You can keep up with Bill Henderson at his website.
3. Rose Hardaway, Señor Blues (Decca 9-30893)
A now-obscure entertainer and vocalist, details about Rose Hardaway are meager at best.
Born in Arkansas in 1931, raised in Chicago, Hardaway’s name was best known in the ‘50s, when she spent periods in Detroit, New York City, London and Paris. She seems to have carved a role in musical theater – not to mention a place in elite black entertainment circles – from the start. At least in the early ‘50s, she was noted mostly for her fetching looks and her work in touring entertainment revues – as a risqué shake dancer, namely – the ups and downs of her personal life tracked obsessively by Jet magazine during the decade.
1952 glamour shot of Rose Hardaway. Image courtesy of Vielles_annonces's extraordinary archive of Jet magazine scans.
At some point in the mid-‘50s, Hardaway seems to have begun concentrating more on vocal work, with ensuing appearances in touring shows and various musical productions. In the late ‘50s, a handful of recordings also appeared. Released in mid-1959, Hardaway’s “Señor Blues,” a torrid, vampy reading that betrays her theater sensibilities, would be the first, and best, among them. Another Decca 45 (“That’s What We’re Here For b/w “What You Don’t Know Won’t Hurt You”) would follow, with a full-length album by Hardaway released in 1960 for the New York City-based Latin-oriented label Seeco.

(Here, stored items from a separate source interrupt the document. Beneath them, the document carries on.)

theorem test_joining : (after .listenCountExpiry (turn { live .listening with member.listen := 3 })).member.state = .joining := by
  decide +kernel
theorem test_ring_hold : (after .missStreakLimit (turn { live .inService with member.miss := 3 })).member.state = .ringHold := by
  decide +kernel
theorem test_load : ((after (.tableLoad 0 [9, 8, 7]) (live .inService)).store.map (·.seq)) = [0] := by decide +kernel
theorem test_load_refused : ((after (.tableLoad 0 [9, 8, 7]) (live .resync)).report.sending.map (·.report)) =
    some (.updateRejected .notInService none) := by decide +kernel
theorem test_window : (after .controlWindowOpen (at_ 2 (live .inService))).pixel.cwin = true := by decide +kernel
theorem test_lines_requested : (after .lineRequestPoint (at_ 42 (live .inService))).pixel.outstanding = [0, 1] := by decide +kernel
theorem test_mark_unrequested : (after .pmark (live .inService)).report.counts.overflow = 1 := by decide +kernel
theorem test_status : (after (.statusReq 1) (live .inService)).report.sending.isSome = true := by decide +kernel
/-- The first of two records begins its send at once (R167). -/
theorem test_readback_end : ((after (.readback 258 5) (live .inService)).report.queue.length) = 1 := by decide +kernel
theorem test_beacon : ((after (.beacon (from_ 1) (aBeacon 50 .inService none)) (live .listening)).member.tableRef) = some 1 := by
  decide +kernel
theorem test_beacon_adopted : (after (.beacon (from_ 1) (aBeacon 50 .inService none)) (live .listening)).raster.frame = 50 := by
  decide +kernel
theorem test_join_mismatch : ((after (.join (from_ 4) ⟨.p1, .two, 1, false⟩) (live .inService)).ring.insertion.map (·.parcel.body)) =
    [.join ⟨.p1, .two, 1, true⟩] := by decide +kernel
theorem test_propose : ((after (.propose (from_ 4) ⟨3, [anEdit], 0, 0⟩) (live .inService)).ring.insertion.map (·.parcel.body)) =
    [.propose ⟨3, [anEdit], 1, 0⟩] := by decide +kernel
theorem test_commit_missed : (after (.commit (from_ 4) 3 77) (live .inService)).member.mark = some 77 := by decide +kernel
theorem test_stray : (after (.withdraw ⟨4, 0, 0, 29⟩ 3) (live .inService)).report.counts.stray = 1 := by decide +kernel
theorem test_bad_run : (after (.failedParcelArrival [1, 2, 3]) (live .inService)).report.counts.crc = 1 := by decide +kernel
theorem test_foreign : ((after (.withdraw (from_ 2) 3) (live .inService)).report.sending.map (·.report)) =
    some (.event (.duplicateStation .withdraw 5)) := by decide +kernel
/-- DE and RGB of a line of two pixels, at a pixel and behind the last; in blanking and under RESET# (R160, R165). -/
theorem test_panel_pins : (let s := { live .inService with panel.pixels := [⟨1, 2, 3⟩, ⟨4, 5, 6⟩] }
      (panelDE s 1, panelRGB s 1) = (true, ⟨4, 5, 6⟩) ∧ (panelDE s 2, panelRGB s 2) = (false, ⟨0, 0, 0⟩))
    ∧ Blanked (live .inService) ∧ Blanked State.reset :=
  ⟨by decide, fun _ => ⟨rfl, rfl⟩, fun _ => ⟨rfl, rfl⟩⟩
/-- RESET# in an active line cuts the drive off (R165); the end of the active lines too. -/
theorem test_reset_blanks : (after .resetAssert { live .inService with panel.pixels := [⟨1, 2, 3⟩] }).panel.pixels = [] := by decide
/-- Each point of R26 is brought with its own line, by LINE_ADVANCE alone. -/
theorem test_points_brought : (after .lineAdvance (at_ 2 (live .inService))).pixel.cwin = true
    ∧ (after .lineAdvance (at_ 39 { live .inService with pixel.cwin := true })).pixel.cwin = false
    ∧ (after .lineAdvance (at_ 42 (live .inService))).pixel.outstanding = [0, 1]
    ∧ (after .lineAdvance (at_ 44 (live .inService))).pixel.begun = 1 := by decide +kernel
/-- A frame start within the frame has no effect; at the last line a station leaves OFF_RING with a parcel cut (R24, R36). -/
theorem test_frame_start_line : after (.frameStart [] false) (at_ 442 (live .inService)) = at_ 442 (live .inService)
    ∧ (after (.frameStart [] true) (last (live .offRing))).ring.cut = true := by decide +kernel
/-- The worked case of R167: 16 and 16 entries read with the line idle, one in sending and 16 kept. -/
theorem test_reports_kept : ((after (.readback 16 16) (after (.readback 0 16) (live .inService))).report.queue.length) = 16
    ∧ ((after (.readback 16 16) (after (.readback 0 16) (live .inService))).report.lost) = true := by decide +kernel
/-- An end announced for after one record leaves a place for the one formed next (R168). -/
theorem test_send_end_between : let s := after (.readback 0 16) (live .inService)
    ((after (.readback 16 2) (after (.reportSendEnd 1) s)).report.queue.map (·.report == .entry 17 ⟨0, 0, 0⟩ .null)).getLast?
      = some true := by decide +kernel
/-- A byte on a link and on RPT, least significant bit first (R175). -/
theorem test_bits : linkBits [0x06] = [false, true, true, false, false, false, false, false]
    ∧ serialByte 0x06 = [false, false, true, true, false, false, false, false, false, true]
    ∧ bytesOfBits (linkBits [1, 2, 254]) = [1, 2, 254] := by decide
/-- With a full store the oldest retained record gives way (7.8). -/
theorem test_eviction : (insertHeld 2040 9 1 [anEdit] ((List.range 12).map (fun i => aProposal 3 (BitVec.ofNat 8 i)
    (.applied (BitVec.ofNat 16 (2033 + i % 6)))))).map (·.seq.toNat) = [1, 2, 3, 4, 5, 6, 7, 8, 9, 10, 11, 1] := by decide +kernel


/-! ## Witnesses: the hypotheses of each statement are met, clause by clause -/

theorem witness_StepRunsFront : State.reset.pending = [] := rfl

theorem witness_ResetAssertResets : State.reset.inReset = true ∧ Instr.lineAdvance ≠ .resetAssert
    ∧ ∀ sn prf lead, Instr.lineAdvance ≠ .resetRelease sn prf lead := by
  exact ⟨rfl, by decide, fun _ _ _ => Instr.noConfusion⟩

theorem witness_ResetReleaseBegins : State.reset.inReset = true
    ∧ ([1, 30] : List (BitVec 5)).all (fun sn => decide (1 ≤ sn.toNat ∧ sn.toNat ≤ 30))
    ∧ ([0, 31] : List (BitVec 5)).all (fun sn => decide (sn.toNat = 0 ∨ sn.toNat = 31)) := by decide

/-- The lines of profile 0 with a point: 2, 39 (V - 5), 42 (V - 2), 44 (V), 46, at their starts; 442 has a next line, 443 has none; a
line away from the points, in blanking and active. -/
theorem witness_LineAdvanceCountsLine : ([1, 2, 9, 39, 42, 44, 46, 442] : List Nat).all (fun l =>
      let s := at_ l (live .inService)
      decide (s.inReset = false ∧ s.raster.line = l ∧ s.raster.line + 1 < totalLines s ∧ s.raster.blanking = 44))
    ∧ (let s := at_ 443 (live .inService); s.inReset = false ∧ totalLines s ≤ s.raster.line + 1)
    ∧ PointsOk { at_ 44 (live .inService) with raster.active := false, pixel.begun := 0 }
    ∧ PointsOk { at_ 46 (live .inService) with raster.active := true, pixel.begun := 2 }
    ∧ PointsOk { at_ 46 (live .inService) with raster.active := true, pixel.begun := 3 }
    ∧ Plain (at_ 3 (live .inService)) ∧ Plain { at_ 46 (live .inService) with raster.active := true, pixel.begun := 3 } := by
  refine ⟨by decide +kernel, by decide +kernel, pointsOk_of (by decide +kernel), pointsOk_of (by decide +kernel),
    pointsOk_of (by decide +kernel), ⟨rfl, rfl, by decide, by decide⟩, ⟨rfl, rfl, by decide, by decide⟩⟩

theorem settled_last (st : StationState) : Settled (last (live st)) ∧ (last (live st)).inReset = false :=
  ⟨⟨rfl, rfl, rfl, rfl, rfl, Nat.le_refl 400⟩, rfl⟩

theorem witness_FrameStartSettlesRaster : ((last (live .inService)).inReset = false ∧ Settled (last (live .inService))
      ∧ (last (live .inService)).raster.blanking = nominal (live .inService))
    ∧ (let s := at_ 444 (last { live .inService with raster.blanking := 45 })
       s.inReset = false ∧ Settled s ∧ s.raster.blanking ≠ nominal s)
    ∧ (at_ 442 (live .inService)).raster.line + 1 ≠ totalLines (live .inService) :=
  ⟨⟨rfl, (settled_last _).1, rfl⟩, ⟨rfl, ⟨rfl, rfl, rfl, rfl, rfl, Nat.le_refl 400⟩, by decide⟩, by decide⟩

theorem witness_FrameKeepsItsShape : ∃ t, exec .pmark { live .inService with raster.active := true } = .next t
    ∧ Instr.pmark ≠ .lineAdvance ∧ (∀ l m, Instr.pmark ≠ .frameStart l m)
    ∧ (live .inService).table.apply.phase = .idle :=
  ⟨_, rfl, by decide, fun _ _ => Instr.noConfusion, rfl⟩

That album – It’s Time for Rose Hardaway – was a solid pop vocal effort. It would also be her last recording. There’s little, almost drastically so, about Hardaway’s subsequent whereabouts. She seems to have been beset by various travails at points in her life, however. In 1952, she was picked up for drugs (along with pianist Erroll Garner) as well as cited independently as the “other woman” in the divorce proceeding between dancer Teddy Hale and his wife. And in 1959, she was jailed for some combination of larceny and forgery, though in the short run this seems to have been inconsequential to her recording career.
There are more details, undoubtedly, but for the moment they remain untold, it being hard not to suspect that further personal and legal troubles contributed to her complete disappearance from the limelight. I would love to know more about Rose Hardaway.